Side note: Fellas, if you are reading this and your wife stays at home, you should be making your best effort to speak her language. If not, get a book about it or call me. I will personally help you stop acting like a Neanderthal. She needs you on this one.
6. We need you to speak our language too.
After you tell us about your day, or as we are interrupted while you attempt to tell us because our 4-year-old is staaarrrviiinnng and just can’t wait five more minutes, we need to take a breath.
It is hard to transition from our work mindset to playing with the kids. For some, it is almost impossible to compartmentalize our job stress when we are bombarded before we get out of our car with how that jerk had the nerve to cut you off in the Kroger parking lot and stole the last space in the Mothers With Small Children section.
We aren’t diminishing your feelings or trying to put you on hold. I promise that every detail of what you have had to deal with today is meaningful to us. Just try to remember that we are shifting major gears here and might need a minute to pump the breaks (and occasionally just flat-out need one of those emergency runaway truck ramps).
I’ll admit that sometimes when my husband would go off to work in those later days of my maternity leave, I was a little jealous. It seemed like he got to go on some glamorous day trip to a land of adults where intelligent conversation and hot coffee actually existed.

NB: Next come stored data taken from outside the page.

/-- States and operands that meet the hypotheses of `Obligations.IdleTick`, clause by clause. -/
theorem witness_IdleTick :
    (∃ (s : State), s.pending = []) :=
    ⟨State.reset, by decide⟩

/-- States and operands that meet the hypotheses of `Obligations.WellFormedRuns`, clause by clause. -/
theorem witness_WellFormedRuns :
    (∃ (c : Instr) (s : State), c.wf = true ∧ c.fits s = true) :=
    ⟨.epochIn, State.reset, by decide⟩

/-- States and operands that meet the hypotheses of `Obligations.IllFormedFaults`, clause by clause. -/
theorem witness_IllFormedFaults :
    (∃ (c : Instr) (s : State), (c.wf && c.fits s) = false) :=
    ⟨.idleFlit 0 [], State.reset, by decide⟩

/-- States and operands that meet the hypotheses of `Obligations.ResetState`, clause by clause. -/
theorem witness_ResetState :
    (∃ (s : State), s = State.reset) :=
    ⟨State.reset, rfl⟩

/-- States and operands that meet the hypotheses of `Obligations.StepKeepsCanon`, clause by clause. -/
theorem witness_StepKeepsCanon :
    (∃ (s t : State), Canon s ∧ step s = .next t) :=
    ⟨State.reset, tick State.reset, ⟨⟨by decide, by decide, by decide, by decide⟩, rfl⟩⟩

/-- States and operands that meet the hypotheses of `Obligations.HistoryStays`, clause by clause. -/
theorem witness_HistoryStays :
    (∃ (s t : State), step s = .next t) :=
    ⟨State.reset, tick State.reset, rfl⟩

/-- States and operands that meet the hypotheses of `Obligations.CommandsKeepFrames`, clause by clause. -/
theorem witness_CommandsKeepFrames :
    (∃ (c : Instr) (s t : State) (p : Part), exec c s = .next t ∧ mayChange p c = false) ∧
    (∃ (c : Instr) (s t : State), exec c s = .next t) :=
  ⟨⟨.clockGate 3, State.reset, ((fun o => match o with | .next t => t | _ => State.reset) (exec (.clockGate 3) State.reset)), .memory,
      ⟨rfl, rfl⟩⟩,
    ⟨.clockGate 3, State.reset, ((fun o => match o with | .next t => t | _ => State.reset) (exec (.clockGate 3) State.reset)), rfl⟩⟩

/-- States and operands that meet the hypotheses of `Obligations.RegisterAccessRules`, clause by clause. -/
theorem witness_RegisterAccessRules :
    (∃ (w : RegWrite) (s : State), accessCauses s w.access true ≠ []) ∧
    (∃ (a : Access) (s : State), accessCauses s a false ≠ []) ∧
    (∃ (w : RegWrite) (p : PageRef) (off key : Nat) (row : Option (RegRow × Nat)) (s : State), accessCauses s w.access true = [] ∧
      resolve w.who w.off = some (.reg p off key row) ∧ blkState s p = 3 ∧ writeNames w = some (.core, 0x010)) :=
  ⟨⟨⟨.pf .west, 0x300, 4, 5, 0⟩, ready, by decide⟩,
    ⟨⟨.pf .west, 0x22C, 4⟩, ready, by decide⟩,
    ⟨⟨.mc .west, 0x101110, 8, 1, 0⟩, ((locate 0x101000).get (by decide)), 0x110, 0x101110, (((locate 0x101000).bind fun p => some
      (pageRow p 0x110)).get (by decide)), (ready).setDie 0 { State.die (ready) 0 with power := .powerGated }, by decide⟩⟩

/-- States and operands that meet the hypotheses of `Obligations.CausesAndCaptures`, clause by clause. -/
theorem witness_CausesAndCaptures :
    (∃ (w : RegWrite) (q : Site) (m : Word) (s : State), isHeader w 0x020 = true ∧ servedAt s w = some q ∧ m = word (15 + (2 ^ intCauses
      q.1.type - 1) * 2 ^ 16) ∧ getFld s (blkIntColl q.1.base) 0 16 < 0xFFFE) ∧
    (∃ (w : RegWrite) (q : Site) (s : State), isHeader w 0x020 = true ∧ servedAt s w = some q ∧ bit w.val 0 = true ∧ getBit s (blkIntRaw
      q.1.base) 0 = true ∧ bit w.hwSet 0 = false) ∧
    (∃ (blk code source part addr detail : Nat) (s : State), isBlock blk = true ∧ getBit s (blkIntRaw blk) 0 = false) ∧
    (∃ (blk code source part addr detail : Nat) (s : State), isBlock blk = true ∧ getBit s (blkIntRaw blk) 0 = true) :=
  ⟨⟨⟨.mc .west, 0x40020, 8, 0x70001, 0⟩, (servedAt (putFld ready (blkIntRaw 0x40000) 0 64 0x30001) ⟨.mc .west, 0x40020, 8, 0x70001,
      0⟩).get (by decide), word (15 + (2 ^ intCauses ((servedAt (putFld ready (blkIntRaw 0x40000) 0 64 0x30001) (⟨.mc .west, 0x40020, 8,
      0x70001, 0⟩)).get (by decide)).1.type - 1) * 2 ^ 16), putFld ready (blkIntRaw 0x40000) 0 64 0x30001, by decide⟩,
    ⟨⟨.mc .west, 0x40020, 8, 0x70001, 0⟩, (servedAt (putFld ready (blkIntRaw 0x40000) 0 64 0x30001) ⟨.mc .west, 0x40020, 8, 0x70001,
      0⟩).get (by decide), putFld ready (blkIntRaw 0x40000) 0 64 0x30001, by decide⟩,
    ⟨0x40000, 0x405, 0, 3, 0, 9, ready, by decide⟩,
    ⟨0x40000, 0x405, 0, 3, 0, 9, putBit ready (blkIntRaw 0x40000) 0 true, by decide⟩⟩

/-- States and operands that meet the hypotheses of `Obligations.CounterWrites`, clause by clause. -/
theorem witness_CounterWrites :
    (∃ (w : RegWrite) (inc : Nat) (q : Site) (s : State), namesCounter w = true ∧ servedAt s w = some q) ∧
    (∃ (w : RegWrite) (inc : Nat) (q : Site) (s : State), namesCounter w = true ∧ servedAt s w = some q ∧ (2 ^ 48 ≤ fld (getCnt s
      q.2.2.1) 0 48 + inc)) ∧
    (∃ (w : RegWrite) (inc : Nat) (q : Site) (s : State), namesCounter w = true ∧ servedAt s w = some q ∧ ¬ (2 ^ 48 ≤ fld (getCnt s
      q.2.2.1) 0 48 + inc) ∧ bit w.val 63 = true) ∧
    (∃ (w : RegWrite) (inc : Nat) (q : Site) (s : State), namesCounter w = true ∧ servedAt s w = some q ∧ ¬ (2 ^ 48 ≤ fld (getCnt s
      q.2.2.1) 0 48 + inc) ∧ bit w.val 63 = false) :=
  ⟨⟨⟨.mc .west, 0x11118, 8, 77, 0⟩, 1, (servedAt (ready) ⟨.mc .west, 0x11118, 8, 77, 0⟩).get (by decide), ready, by decide⟩,
    ⟨⟨.mc .west, 0x11118, 8, 77, 0⟩, 1, (servedAt (setCnt ready 0x11118 (word (2 ^ 48 - 1 + 2 ^ 63))) ⟨.mc .west, 0x11118, 8, 77,
      0⟩).get (by decide), setCnt ready 0x11118 (word (2 ^ 48 - 1 + 2 ^ 63)), by decide⟩,
    ⟨⟨.mc .west, 0x11118, 8, 0x800000000000004D, 0⟩, 0, (servedAt (setCnt ready 0x11118 (word (2 ^ 48 - 1 + 2 ^ 63))) ⟨.mc .west,
      0x11118, 8, 0x800000000000004D, 0⟩).get (by decide), setCnt ready 0x11118 (word (2 ^ 48 - 1 + 2 ^ 63)), by decide⟩,
    ⟨⟨.mc .west, 0x11118, 8, 77, 0⟩, 0, (servedAt (setCnt ready 0x11118 (word (2 ^ 48 - 1 + 2 ^ 63))) ⟨.mc .west, 0x11118, 8, 77,
      0⟩).get (by decide), setCnt ready 0x11118 (word (2 ^ 48 - 1 + 2 ^ 63)), by decide⟩⟩

/-- States and operands that meet the hypotheses of `Obligations.EventsQueued`, clause by clause. -/
theorem witness_EventsQueued :
    (∃ (type part block half : Nat) (d0 d1 : Word) (s : State), evSeverity type ≠ 3 ∧ s.events.coalescing = false ∧
      s.events.queue.length ≤ 496) ∧
    (∃ (type part block half : Nat) (d0 d1 : Word) (s : State), evSeverity type ≠ 3 ∧ s.events.coalescing = true ∨ 496 <
      s.events.queue.length) ∧
    (∃ (type part block half : Nat) (d0 d1 : Word) (s : State), evSeverity type = 3 ∧ s.events.queue.length < 512) ∧
    (∃ (type part block half : Nat) (d0 d1 : Word) (s : State), evSeverity type = 3 ∧ 512 ≤ s.events.queue.length) :=
  ⟨⟨0x40, 3, 0, 0, 1, 2, ready, by decide⟩,
    ⟨0x40, 3, 0, 0, 1, 2, { ready with events := { State.reset.events with coalescing := true } }, by decide⟩,
    ⟨0x05C, 3, 0, 0, 1, 2, ready, by decide⟩,
    ⟨0x05C, 3, 0, 0, 1, 2,
      { ready with events := { State.reset.events with queue := List.replicate 512 ⟨0, 0, 0x40, false, false, 0xFE, 0, 0xFFFF, 2, 0, 0, 0⟩ } },
      by decide +kernel⟩⟩

/-- States and operands that meet the hypotheses of `Obligations.CountersWrap`, clause by clause. -/
theorem witness_CountersWrap :
    (∃ (off n : Nat) (s : State), 2 ^ 48 ≤ (fld (getCnt s off) 0 48 + n) ∧ bit (getCnt s off) 63 = false) ∧
    (∃ (off n : Nat) (s : State), (fld (getCnt s off) 0 48 + n) < 2 ^ 48 ∨ bit (getCnt s off) 63 = true) :=
  ⟨⟨0x11118, 1, setCnt ready 0x11118 (word (2 ^ 48 - 1)), by decide⟩,
    ⟨0x11118, 1, ready, by decide⟩⟩

/-- States and operands that meet the hypotheses of `Obligations.PoisonCleared`, clause by clause. -/
theorem witness_PoisonCleared :
    (∃ (da : Nat) (bs : List Byte) (s : State), da % 64 = 0 ∧ bs.length = 64) ∧
    (∃ (sp : List Span) (sec : Nat) (s : State), inSpans sp sec = true) :=
  ⟨⟨64, List.replicate 64 7, ready, by decide⟩,
    ⟨[⟨0, 0, 0, 0x8000⟩], 1, { ready with poison := [(1, true)], t1 := [(64, 9)] }, by decide⟩⟩

/-- States and operands that meet the hypotheses of `Obligations.UnloadAndClearSuspect`, clause by clause. -/
theorem witness_UnloadAndClearSuspect :
    (∃ (w : RegWrite) (q : Site) (s : State), isReg w .gal3 0x100 = true ∧ fld w.val 32 3 = 3 ∧ servedAt s w = some q ∧ bit w.val 40 =
      true ∧ getBit s Reg.galFormeStatus 0 = false ∧ (s.impo (fld w.val 24 7)).state = 2) ∧
    (∃ (w : RegWrite) (q : Site) (s : State), isReg w .gal3 0x100 = true ∧ fld w.val 32 3 = 3 ∧ servedAt s w = some q ∧ bit w.val 40 =
      true ∧ getBit s Reg.galFormeStatus 0 = false ∧ (s.impo (fld w.val 24 7)).state = 0) ∧
    (∃ (w : RegWrite) (q : Site) (s : State), isReg w .gal3 0x100 = true ∧ fld w.val 32 3 = 4 ∧ servedAt s w = some q ∧ bit w.val 40 =
      true ∧ getBit s Reg.galFormeStatus 0 = false ∧ (s.impo (fld w.val 24 7)).state = 3) :=
  ⟨⟨⟨.mc .west, 0x43100, 8, 0x10303000000, 0⟩, (servedAt
      ({ ready with impos := [(3, { ImpoSlot.empty 0 with state := 2 })], tensors := [(9, ⟨1, false, false, false, false, false, 0, 0, 4096, 0x1003000000000, 0, 0, 0, 0⟩)] })
      ⟨.mc .west, 0x43100, 8, 0x10303000000, 0⟩).get (by decide),
      { ready with impos := [(3, { ImpoSlot.empty 0 with state := 2 })], tensors := [(9, ⟨1, false, false, false, false, false, 0, 0, 4096, 0x1003000000000, 0, 0, 0, 0⟩)] },
      by decide⟩,
    ⟨⟨.mc .west, 0x43100, 8, 0x10303000000, 0⟩, (servedAt
      ({ ready with impos := [(3, { ImpoSlot.empty 0 with state := 0 })], tensors := [(9, ⟨1, false, false, false, false, false, 0, 0, 4096, 0x1003000000000, 0, 0, 0, 0⟩)] })
      ⟨.mc .west, 0x43100, 8, 0x10303000000, 0⟩).get (by decide),
      { ready with impos := [(3, { ImpoSlot.empty 0 with state := 0 })], tensors := [(9, ⟨1, false, false, false, false, false, 0, 0, 4096, 0x1003000000000, 0, 0, 0, 0⟩)] },
      by decide⟩,
    ⟨⟨.mc .west, 0x43100, 8, 0x10403000000, 0⟩, (servedAt
      ({ ready with impos := [(3, { ImpoSlot.empty 0 with state := 3, suspect := 4 })], tensors := [(9, ⟨1, false, false, false, false, false, 0, 0, 4096, 0x1003000000000, 0, 0, 0, 0⟩)] })
      ⟨.mc .west, 0x43100, 8, 0x10403000000, 0⟩).get (by decide),
      { ready with impos := [(3, { ImpoSlot.empty 0 with state := 3, suspect := 4 })], tensors := [(9, ⟨1, false, false, false, false, false, 0, 0, 4096, 0x1003000000000, 0, 0, 0, 0⟩)] },
      by decide⟩⟩

/-- States and operands that meet the hypotheses of `Obligations.TensorWindow`, clause by clause. -/
theorem witness_TensorWindow :
    (∃ (w : RegWrite) (q : Site) (s : State), isReg w .dev0 0x318 = true ∧ servedAt s w = some q) ∧
    (∃ (w : RegWrite) (q : Site) (i : Nat) (s : State), isReg w .dev0 0x318 = true ∧ servedAt s w = some q ∧ i < 4 ∧ accessCauses s
      ⟨w.who, 0x320 + 8 * i, 8⟩ false = []) :=
  ⟨⟨⟨.mc .west, 0x318, 8, 9, 0⟩, (servedAt
      ({ ready with impos := [(3, { ImpoSlot.empty 0 with state := 0 })], tensors := [(9, ⟨1, false, false, false, false, false, 0, 0, 4096, 0x1003000000000, 0, 0, 0, 0⟩)] })
      ⟨.mc .west, 0x318, 8, 9, 0⟩).get (by decide),
      { ready with impos := [(3, { ImpoSlot.empty 0 with state := 0 })], tensors := [(9, ⟨1, false, false, false, false, false, 0, 0, 4096, 0x1003000000000, 0, 0, 0, 0⟩)] },
      by decide⟩,
    ⟨⟨.mc .west, 0x318, 8, 9, 0⟩, (servedAt
      ({ ready with impos := [(3, { ImpoSlot.empty 0 with state := 0 })], tensors := [(9, ⟨1, false, false, false, false, false, 0, 0, 4096, 0x1003000000000, 0, 0, 0, 0⟩)] })
      ⟨.mc .west, 0x318, 8, 9, 0⟩).get (by decide), 1,
      { ready with impos := [(3, { ImpoSlot.empty 0 with state := 0 })], tensors := [(9, ⟨1, false, false, false, false, false, 0, 0, 4096, 0x1003000000000, 0, 0, 0, 0⟩)] },
      by decide⟩⟩

end Sys2Proof.Tests
end

section
/-!
PROOFS. Register writes by the common rules: which register a served write names, what a write of BLK_INT_RAW does, and what the
first-error capture holds (R11, R100, R103, R104).
-/
namespace Sys2Proof.Machine
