-- ==== Sys2Proof/Machine/HashStream.lean ====
section
/-! DEFINITION. The hash stream commands (41_hash_stream.md). -/

namespace Sys2Proof.Machine

/-- HS_LOAD (41_hash_stream.md R152). -/
def execHsLoad (s : State) : Host.Outcome State Fault Refusal :=
  .next (complete (setStream (streamBase s) (streamIncr s) s))

/-- HS_NEXT (41_hash_stream.md R153): the sum wraps at 2^64. -/
def execHsNext (s : State) : Host.Outcome State Fault Refusal :=
  afterChecks .hsNext (streamCheck s) s
    (.next (complete { s with result := s.hsBase, hsBase := s.hsBase + s.hsIncr }))

end Sys2Proof.Machine
end

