-- ==== Sys2Proof/Certificates/Slice0/Obligations.lean ====
section
/-! DEFINITION. The statements for the provers, from the spec's numbered rules. -/

open Sys2Proof Sys2Proof.Machine

/-- 10_state.md R47: every register after reset, for every build; the STATUS fields one by one; ID and PARAMS in
every state. -/
def Obligations.ResetRegisterValues : Prop :=
  ∀ b : Build, ∀ s : State, s = State.resetOf b →
    regRead s .cfgMode = 0#64 ∧ regRead s .cfgNumElements = 0#64 ∧ regRead s .cfgElementBits = 4#64 ∧
    regRead s .cfgNumHashes = 0#64 ∧ regRead s .geom = 0#64 ∧ regRead s .status = 0#64 ∧
    s.configured = false ∧ s.hsValid = false ∧ s.errSticky = false ∧ s.err = 0#4 ∧ s.errOp = 0#8 ∧
    regRead s .argIndex = 0#64 ∧ regRead s .argValue = 0#64 ∧ regRead s .digest0 = 0#64 ∧ regRead s .digest1 = 0#64 ∧
    regRead s .hsBase = 0#64 ∧ regRead s .hsIncr = 0#64 ∧ regRead s .result = 0#64 ∧ regRead s .cmd = 0#64 ∧
    s.build = b ∧ ∀ u : State, regRead u .id = 0x5043_5645_0000_0001#64 ∧
      regRead u .params = u.build.maxWords ++ 0#24 ++ BitVec.ofNat 8 u.build.width.bits

/-- 10_state.md R46, R48: the reset state meets the invariant, for every legal build. -/
def Obligations.ResetMeetsInvariant : Prop :=
  (∀ b : Build, b.legal = true → (State.resetOf b).inv = true) ∧ State.reset.inv = true

/-- 30_encoding.md R91, R93: words written out from the opcode map, one or more of each family, decode as they should. -/
def Obligations.ListedWordsDecode : Prop :=
  decode 0x0000_0000_0000_0000#64 = .ok .nop ∧ decode 0x0000_0000_0000_0001#64 = .ok .configure ∧
  decode 0x0000_0000_0000_0021#64 = .ok .hsNext ∧ decode 0x0000_0000_0000_0014#64 = .ok .vecReadWord ∧
  decode 0x0000_0000_0000_0032#64 = .ok .fltContains ∧
  decode 0x0000_0000_0000_0004#64 = .error .unassignedOpcode ∧
  decode 0x0000_0000_0000_0130#64 = .error .reservedBitsSet

/-- 30_encoding.md R93: a word selects a command exactly when it is the zero-extended opcode of its row. So decoding the
encoding of a command gives it back, and nothing else decodes to it. -/
def Obligations.DecodeSelectsExactlyTheTable : Prop :=
  (∀ c : Word, (decode c = .ok .nop ↔ c = 0x00#64) ∧ (decode c = .ok .configure ↔ c = 0x01#64) ∧
    (decode c = .ok .release ↔ c = 0x02#64) ∧ (decode c = .ok .clearErr ↔ c = 0x03#64) ∧
    (decode c = .ok .hsLoad ↔ c = 0x20#64) ∧ (decode c = .ok .hsNext ↔ c = 0x21#64) ∧
    (decode c = .ok .vecGet ↔ c = 0x10#64) ∧ (decode c = .ok .vecSet ↔ c = 0x11#64) ∧
    (decode c = .ok .vecInc ↔ c = 0x12#64) ∧ (decode c = .ok .vecDec ↔ c = 0x13#64) ∧
    (decode c = .ok .vecReadWord ↔ c = 0x14#64) ∧ (decode c = .ok .fltAdd ↔ c = 0x30#64) ∧
    (decode c = .ok .fltRemove ↔ c = 0x31#64) ∧ (decode c = .ok .fltContains ↔ c = 0x32#64)) ∧
  ∀ (c : Word) (i : Instr), decode c = .ok i ↔ c = encode i

/-- 10_state.md R38, 20_memory.md R70: a legal word written to CMD runs as the command it decodes to, on the state without
the access; a placed command and an assembler mnemonic likewise. -/
def Obligations.StepRunsDecodedCommand : Prop :=
  (∀ (s : State) (rest : List HostEvent) (c : Word) (i : Instr),
    s.pending = .access (.write 64 0x78 c) :: rest → decode c = .ok i → step s = exec i { s with pending := rest }) ∧
  (∀ (s : State) (i : Instr), step (s.withFetchWord 64 (encode i).toNat) = exec i s) ∧
  ∀ (s : State) (rest : List HostEvent) (i : Instr),
    s.pending = asmEvent (.command i) :: rest → step s = exec i { s with pending := rest }

/-- 30_encoding.md R94: which words are legal, how many opcodes are not, and what an illegal word does in every state. -/
def Obligations.IllegalWordRaisesIllegalCommand : Prop :=
  (∀ c : Word, (∃ i, decode c = .ok i) ↔ c.extractLsb 63 8 = 0#56 ∧ c.extractLsb 7 0 ∈ [0x00#8, 0x01#8, 0x02#8, 0x03#8,
    0x10#8, 0x11#8, 0x12#8, 0x13#8, 0x14#8, 0x20#8, 0x21#8, 0x30#8, 0x31#8, 0x32#8]) ∧
  ((List.range 256).filter fun n =>
    match decode (BitVec.ofNat 64 n) with
    | .ok _ => false
    | .error _ => true).length = 242 ∧
  ∀ (s : State) (rest : List HostEvent) (c : Word), s.pending = .access (.write 64 0x78 c) :: rest →
    (∀ i, decode c ≠ .ok i) →
    step s = .next { s with pending := rest, err := 1#4, errSticky := true, errOp := c.extractLsb 7 0 }

/-- 20_memory.md R65, R66: a read returns the register as it stands and changes nothing. -/
def Obligations.ReadReturnsRegisterWithoutSideEffect : Prop :=
  ∀ (s : State) (rest : List HostEvent) (r : Reg), s.pending = .access (.read 64 (regOffset r)) :: rest →
    step s = .next { s with pending := rest, observed := s.observed ++ [regRead s r] }

/-- 10_state.md R21, R22, R23, R29, R30: where the registers lie, and the fields of ID, PARAMS, GEOM and STATUS. -/
def Obligations.RegisterWindowLayout : Prop :=
  registerMap.map regOffset =
    [0x00, 0x08, 0x10, 0x18, 0x20, 0x28, 0x30, 0x38, 0x40, 0x48, 0x50, 0x58, 0x60, 0x68, 0x70, 0x78] ∧
  ∀ s : State,
    (regRead s .id).extractLsb 63 32 = 0x5043_5645#32 ∧ (regRead s .id).extractLsb 31 16 = 0#16 ∧
    (regRead s .id).extractLsb 15 0 = 1#16 ∧
    ((regRead s .params).extractLsb 7 0).toNat = s.wordBits ∧ (regRead s .params).extractLsb 31 8 = 0#24 ∧
    (regRead s .params).extractLsb 63 32 = s.build.maxWords ∧
    (regRead s .geom).extractLsb 7 0 = s.epw ∧ (regRead s .geom).extractLsb 31 8 = 0#24 ∧
    (regRead s .geom).extractLsb 63 32 = s.numWords ∧
    (regRead s .status).getLsbD 0 = s.configured ∧ (regRead s .status).getLsbD 1 = s.hsValid ∧
    (regRead s .status).getLsbD 2 = s.errSticky ∧ (regRead s .status).getLsbD 3 = false ∧
    (regRead s .status).extractLsb 7 4 = s.err ∧ (regRead s .status).extractLsb 15 8 = s.errOp ∧
    (regRead s .status).extractLsb 63 16 = 0#48

/-- 10_state.md R28: while configured a write to CFG_* is ignored; while not, it stores the value, reserved bits excepted. -/
def Obligations.ConfigurationWritesAreLocked : Prop :=
  ∀ (s : State) (rest : List HostEvent) (v : Word),
    (s.configured = true → ∀ offset ∈ [0x10, 0x18, 0x20, 0x28],
      s.pending = .access (.write 64 offset v) :: rest → step s = .next { s with pending := rest }) ∧
    (s.configured = false →
      (s.pending = .access (.write 64 0x10 v) :: rest →
        step s = .next { s with pending := rest, cfgMode := v.extractLsb 1 0 }) ∧
      (s.pending = .access (.write 64 0x18 v) :: rest → step s = .next { s with pending := rest, cfgNumElements := v }) ∧
      (s.pending = .access (.write 64 0x20 v) :: rest →
        step s = .next { s with pending := rest, cfgElementBits := v.extractLsb 7 0 }) ∧
      (s.pending = .access (.write 64 0x28 v) :: rest →
        step s = .next { s with pending := rest, cfgNumHashes := v.extractLsb 31 0 }))

/-- 10_state.md R31 to R34: a write to an operand register stores all 64 bits, configured or not. -/
def Obligations.OperandWritesStore : Prop :=
  ∀ (s : State) (rest : List HostEvent) (v : Word),
    (s.pending = .access (.write 64 0x40 v) :: rest → step s = .next { s with pending := rest, argIndex := v }) ∧
    (s.pending = .access (.write 64 0x48 v) :: rest → step s = .next { s with pending := rest, argValue := v }) ∧
    (s.pending = .access (.write 64 0x50 v) :: rest → step s = .next { s with pending := rest, digest0 := v }) ∧
    (s.pending = .access (.write 64 0x58 v) :: rest → step s = .next { s with pending := rest, digest1 := v })

/-- 10_state.md R39: a write to a read-only register is ignored; reserved bits read 0 whatever was written; every storable
field stores the value written. -/
def Obligations.ReadOnlyAndReservedBits : Prop :=
  (∀ (s : State) (rest : List HostEvent) (v : Word), ∀ offset ∈ [0x00, 0x08, 0x30, 0x38, 0x60, 0x68, 0x70],
    s.pending = .access (.write 64 offset v) :: rest → step s = .next { s with pending := rest }) ∧
  (∀ s : State, (regRead s .id).extractLsb 31 16 = 0#16 ∧ (regRead s .params).extractLsb 31 8 = 0#24 ∧
    (regRead s .cfgMode).extractLsb 63 2 = 0#62 ∧ (regRead s .cfgElementBits).extractLsb 63 8 = 0#56 ∧
    (regRead s .cfgNumHashes).extractLsb 63 32 = 0#32 ∧ (regRead s .geom).extractLsb 31 8 = 0#24 ∧
    (regRead s .status).getLsbD 3 = false ∧ (regRead s .status).extractLsb 63 16 = 0#48) ∧
  ∀ (s : State) (v : Word), s.configured = false →
    regRead (regWrite s .cfgMode v) .cfgMode = v &&& 0x3#64 ∧
    regRead (regWrite s .cfgNumElements v) .cfgNumElements = v ∧
    regRead (regWrite s .cfgElementBits v) .cfgElementBits = v &&& 0xFF#64 ∧
    regRead (regWrite s .cfgNumHashes v) .cfgNumHashes = v &&& 0xFFFF_FFFF#64 ∧
    regRead (regWrite s .argIndex v) .argIndex = v ∧ regRead (regWrite s .argValue v) .argValue = v ∧
    regRead (regWrite s .digest0 v) .digest0 = v ∧ regRead (regWrite s .digest1 v) .digest1 = v

/-- 20_memory.md R64: an access that is not 64 bits wide at a multiple of 8 from 0x00 to 0x78 is refused; every other one is
not. -/
def Obligations.OnlyAlignedSixtyFourBitAccessesAdmitted : Prop :=
  ∀ (s : State) (rest : List HostEvent) (width offset : Nat) (v : Word),
    (¬ (width = 64 ∧ offset % 8 = 0 ∧ offset ≤ 0x78) →
      (s.pending = .access (.read width offset) :: rest → step s = .refused .busError) ∧
      (s.pending = .access (.write width offset v) :: rest → step s = .refused .busError)) ∧
    (width = 64 ∧ offset % 8 = 0 ∧ offset ≤ 0x78 →
      (s.pending = .access (.read width offset) :: rest → ∃ t, step s = .next t) ∧
      (s.pending = .access (.write width offset v) :: rest → ∀ r, step s ≠ .refused r))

Now that I am the one out of the house all day, I see the look of desperation on his face some days when I get home. I know what that look means, and I know that he needs me to listen — to really hear him. But he gets me too.
Starting this new job hasn’t been much of what I had expected. As a borderline neurotic Type-A personality, I need to be prepared and feel like I am ready for anything. The last three days I have come home so mentally exhausted that it was all I could do to smile, squeeze my kids, and attempt to emphatically respond to the endless stories of how much fun they had exploring our new city. All I could think of is how much I wanted to just crawl into bed and pretend the day hadn’t happened. I needed a do-over.
We all need do-overs some days. What will get us from one redo to the next is the ability to rely on each other, to be transparent, and to help to pick each other up when we were knocked down by a bad meeting, a or that time our kid told the lady in the grocery line in front of us that he just farted.
This is real life, and it is messy. We need each other.
So stay-at-home moms and dads, keep killing it. You are some of the strongest people alive. We are here to support you. If you can, do your best to dust us off once in a while, too, because we miss you and we need you. We really do.